# Excerpted data
------------------------------------------------

theorem witness_QpsAct_8 : ∃ (q : Nat) (rv : Bool) (s : State) (v : Qp) (w : QpWork) (l : List QpWork) (e : Nat × Nat × Nat),
    qpOf s q = some v ∧ ((if rv = true then v.recvWork else v.sendWork) = w :: l) ∧ w.ends = some e := by
  refine ⟨7, false, (E0 (q2 0)), (q2 0), {w0 with ends := some (0,8,0)}, [{w5 with index := 4}], (0,8,0), ?_, ?_, ?_⟩
    <;> first | with_reducible rfl | decide +kernel

theorem witness_QpsAct_9 : ∃ (t : Nat) (q : Nat) (n : Nat) (s : State) (v : Qp) (w : QpWork), qpOf s q = some v ∧ v.timer = some
    n ∧ v.st = .rts ∧ n + 4096 * 2 ^ v.ackN < max s.now t ∧ v.sendWork.find? awaiting = some w ∧ v.retry ≤ v.tries := by
  refine ⟨60000, 7, 1, (E0 (q3 3)), (q3 3), {w0 with sent := true, psn := 44}, ?_, ?_, ?_, ?_, ?_, ?_⟩
    <;> first | with_reducible rfl | decide +kernel

theorem witness_QpsAct_10 : ∃ (q : Nat) (d : Nat) (n : Nat) (rv : Bool) (s : State) (v : Qp) (fs : List EthFrame), qpOf s q =
    some v ∧ (portOf s v.port).rx = .roce q rv n d .cnp :: fs := by
  refine ⟨7, 64, 8, true, (E0 {q0 with lastCut := some 0} [.roce 7 true 8 64 .cnp, .other]), {q0 with lastCut := some 0},
    [.other], ?_, ?_⟩ <;> first | with_reducible rfl | decide +kernel

theorem witness_EthernetPortsAct_1 : ∃ (t : Nat) (p : Nat) (a : Nat) (q : Nat) (psn : Nat) (n : Nat) (va : Nat) (key : Nat) (k :
    Nat) (m : RoceMsg) (bs : List Byte) (mi : MemIn) (s : State) (s1 : State) (v : EthPort) (y : Qp) (fs : List EthFrame) (bad :
    List Nat), p < 2 ∧ portOf s p = v ∧ v.linkUp = true ∧ ownAddr s p a = true ∧ rxBytes v + n ≤ 8 * 2 ^ 20 ∧ k < 8 ∧
    s.sess.pkg.isSome = true ∧ v.rx = .roce q false psn n m :: fs ∧ qpOf s q = some y ∧ y.port = p ∧ isAnswer m = false ∧ m ≠
    .cnp ∧ inboundReady (popFrame (s.clock t) p) y m = true ∧ inboundReady (s.clock t) y m = true ∧ refusing s y.part = false ∧
    (y.st = .rtr ∨ y.st = .rts) ∧ psn = y.rqPsn ∧ m = .write none va key bs ∧ bs ≠ [] ∧ regionOk s y key va bs.length 1 = true ∧
    maWrite (popFrame (s.clock t) p) 2 va bs mi = (s1, bad) := by
  refine ⟨5, 1, 77, 7, 100, 64, 0x200000, 5, 3, ms1, [1,2,3], ({}:MemIn), (EA ms1), (maWrite (pf ms1) 2 0x200000 [1,2,3] {}).1,
    (portOf (EA ms1) 1), q0, [.other], [], ?_, ?_, ?_, ?_, ?_, ?_, ?_, ?_, ?_, ?_, ?_, ?_, ?_, ?_, ?_, ?_, ?_, ?_, ?_, ?_, ?_⟩
    <;> first | with_reducible rfl | decide +kernel

theorem witness_EthernetPortsAct_2 : ∃ (p : Nat) (a : Nat) (q : Nat) (psn : Nat) (n : Nat) (ce : Bool) (m : RoceMsg) (s : State)
    (v : EthPort) (fs : List EthFrame), p < 2 ∧ portOf s p = v ∧ v.linkUp = true ∧ ownAddr s p a = false ∧ 8 * 2 ^ 20 < rxBytes
    v + n ∧ v.rx = .roce q ce psn n m :: fs ∧ qpOf s q = none := by
  refine ⟨1, 78, 8, 100, (7*2^20), false, ms1, (E0 q0 [.roce 8 false 100 (7*2^20) ms1]), (portOf (E0 q0 [.roce 8 false 100
    (7*2^20) ms1]) 1), [], ?_, ?_, ?_, ?_, ?_, ?_, ?_⟩ <;> first | with_reducible rfl | decide +kernel

theorem witness_EthernetPortsAct_3 : ∃ (t : Nat) (p : Nat) (q : Nat) (psn : Nat) (n : Nat) (va : Nat) (key : Nat) (k : Nat) (m :
    RoceMsg) (bs : List Byte) (mi : MemIn) (s : State) (s1 : State) (v : EthPort) (y : Qp) (fs : List EthFrame), p < 2 ∧ portOf
    s p = v ∧ v.rx = .roce q false psn n m :: fs ∧ qpOf s q = some y ∧ y.port = p ∧ isAnswer m = false ∧ m ≠ .cnp ∧ inboundReady
    (popFrame (s.clock t) p) y m = true ∧ inboundReady (s.clock t) y m = true ∧ refusing s y.part = false ∧ (y.st = .rtr ∨ y.st
    = .rts) ∧ psn = y.rqPsn ∧ m = .read va key k ∧ k ≠ 0 ∧ regionOk s y key va k 0 = true ∧ maRead (popFrame (s.clock t) p) 2 va
    k mi = (s1, bs, []) := by
  refine ⟨5, 1, 7, 100, 64, 0x200000, 5, 4, ms2, [0,0,0,0], ({}:MemIn), (EA ms2), (maRead (pf ms2) 2 0x200000 4 {}).1, (portOf (EA
    ms2) 1), q0, [.other], ?_, ?_, ?_, ?_, ?_, ?_, ?_, ?_, ?_, ?_, ?_, ?_, ?_, ?_, ?_, ?_⟩
    <;> first | with_reducible rfl | decide +kernel

theorem witness_EthernetPortsAct_4 : ∃ (t : Nat) (p : Nat) (q : Nat) (psn : Nat) (n : Nat) (va : Nat) (key : Nat) (k : Nat) (m :
    RoceMsg) (s : State) (v : EthPort) (y : Qp) (fs : List EthFrame), p < 2 ∧ portOf s p = v ∧ v.rx = .roce q false psn n m ::
    fs ∧ qpOf s q = some y ∧ y.port = p ∧ isAnswer m = false ∧ m ≠ .cnp ∧ inboundReady (popFrame (s.clock t) p) y m = true ∧
    inboundReady (s.clock t) y m = true ∧ refusing s y.part = false ∧ (y.st = .rtr ∨ y.st = .rts) ∧ psn = y.rqPsn ∧ m = .read va
    key k ∧ k ≠ 0 ∧ regionOk s y key va k 0 = false := by
  refine ⟨5, 1, 7, 100, 64, 0x200000, 6, 4, ms3, (EA ms3), (portOf (EA ms3) 1), q0, [.other], ?_, ?_, ?_, ?_, ?_, ?_, ?_, ?_,
    ?_, ?_, ?_, ?_, ?_, ?_, ?_⟩ <;> first | with_reducible rfl | decide +kernel

theorem witness_EthernetPortsAct_5 : ∃ (t : Nat) (p : Nat) (q : Nat) (psn : Nat) (n : Nat) (va : Nat) (key : Nat) (m : RoceMsg)
    (bs : List Byte) (s : State) (v : EthPort) (y : Qp) (fs : List EthFrame), p < 2 ∧ portOf s p = v ∧ v.rx = .roce q false psn
    n m :: fs ∧ qpOf s q = some y ∧ y.port = p ∧ isAnswer m = false ∧ m ≠ .cnp ∧ inboundReady (popFrame (s.clock t) p) y m =
    true ∧ inboundReady (s.clock t) y m = true ∧ refusing s y.part = false ∧ (y.st = .rtr ∨ y.st = .rts) ∧ psn = y.rqPsn ∧ m =
    .write none va key bs ∧ bs ≠ [] ∧ regionOk s y key va bs.length 1 = false := by
  refine ⟨5, 1, 7, 100, 64, 0x200000, 6, ms4, [1,2], (EA ms4), (portOf (EA ms4) 1), q0, [.other], ?_, ?_, ?_, ?_, ?_, ?_, ?_, ?_,
    ?_, ?_, ?_, ?_, ?_, ?_, ?_⟩ <;> first | with_reducible rfl | decide +kernel

theorem witness_EthernetPortsAct_6 : ∃ (t : Nat) (p : Nat) (q : Nat) (psn : Nat) (n : Nat) (m : RoceMsg) (imm : Option Nat) (bs
    : List Byte) (s : State) (v : EthPort) (y : Qp) (fs : List EthFrame), p < 2 ∧ portOf s p = v ∧ v.rx = .roce q false psn n m
    :: fs ∧ qpOf s q = some y ∧ y.port = p ∧ isAnswer m = false ∧ m ≠ .cnp ∧ inboundReady (popFrame (s.clock t) p) y m = true ∧
    inboundReady (s.clock t) y m = true ∧ refusing s y.part = false ∧ (y.st = .rtr ∨ y.st = .rts) ∧ psn = y.rqPsn ∧ m = .send
    imm bs ∧ nextRecv y = none := by
  refine ⟨5, 1, 7, 100, 64, ms5, (some 7), [1,2], (EA ms5), (portOf (EA ms5) 1), q0, [.other], ?_, ?_, ?_, ?_, ?_, ?_, ?_, ?_,
    ?_, ?_, ?_, ?_, ?_, ?_⟩ <;> first | with_reducible rfl | decide +kernel

theorem witness_EthernetPortsAct_7 : ∃ (t : Nat) (p : Nat) (q : Nat) (psn : Nat) (n : Nat) (m : RoceMsg) (imm : Option Nat) (bs
    : List Byte) (mi : MemIn) (s : State) (s1 : State) (v : EthPort) (y : Qp) (w : QpWork) (fs : List EthFrame) (bad : List
    Nat), p < 2 ∧ portOf s p = v ∧ v.rx = .roce q false psn n m :: fs ∧ qpOf s q = some y ∧ y.port = p ∧ isAnswer m = false ∧ m
    ≠ .cnp ∧ inboundReady (popFrame (s.clock t) p) y m = true ∧ inboundReady (s.clock t) y m = true ∧ refusing s y.part = false
    ∧ (y.st = .rtr ∨ y.st = .rts) ∧ psn = y.rqPsn ∧ m = .send imm bs ∧ nextRecv y = some w ∧ bs.length ≤ rLen w.desc ∧
    memRefusal s y.part true (rLocal w.desc) bs.length = none ∧ maWrite (popFrame (s.clock t) p) 2 (rLocal w.desc) bs mi = (s1,
    bad) := by
  refine ⟨5, 1, 7, 100, 64, ms5, (some 7), [1,2], ({}:MemIn), (EA ms5 q5), (maWrite (pf ms5 q5) 2 0x200040 [1,2] {}).1, (portOf
    (EA ms5 q5) 1), q5, w8s, [.other], [], ?_, ?_, ?_, ?_, ?_, ?_, ?_, ?_, ?_, ?_, ?_, ?_, ?_, ?_, ?_, ?_, ?_⟩
    <;> first | with_reducible rfl | decide +kernel
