-- ==== Sys2Proof/Word.lean ====
section
/-!
DEFINITION. The byte and the frame (spec 00_scope.md R9, R10).
-/
namespace Sys2Proof

/-- An unsigned 8-bit value, 0 to 255 (R9). -/
abbrev Byte := BitVec 8

/-- Nine bytes in index order (R10, R52): `b0` is the first byte on the wire. It is the source's RawFrame, a command
constant, and the frame buffer `BUF[0]` to `BUF[8]` (10_state.md R16). -/
structure Frame where
  b0 : Byte
  b1 : Byte
  b2 : Byte
  b3 : Byte
  b4 : Byte
  b5 : Byte
  b6 : Byte
  b7 : Byte
  b8 : Byte
deriving DecidableEq, Repr, Inhabited

end Sys2Proof
end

------------------------------------------------

Number of lines containing "desc" in the data: state it and nothing more.

# Response
2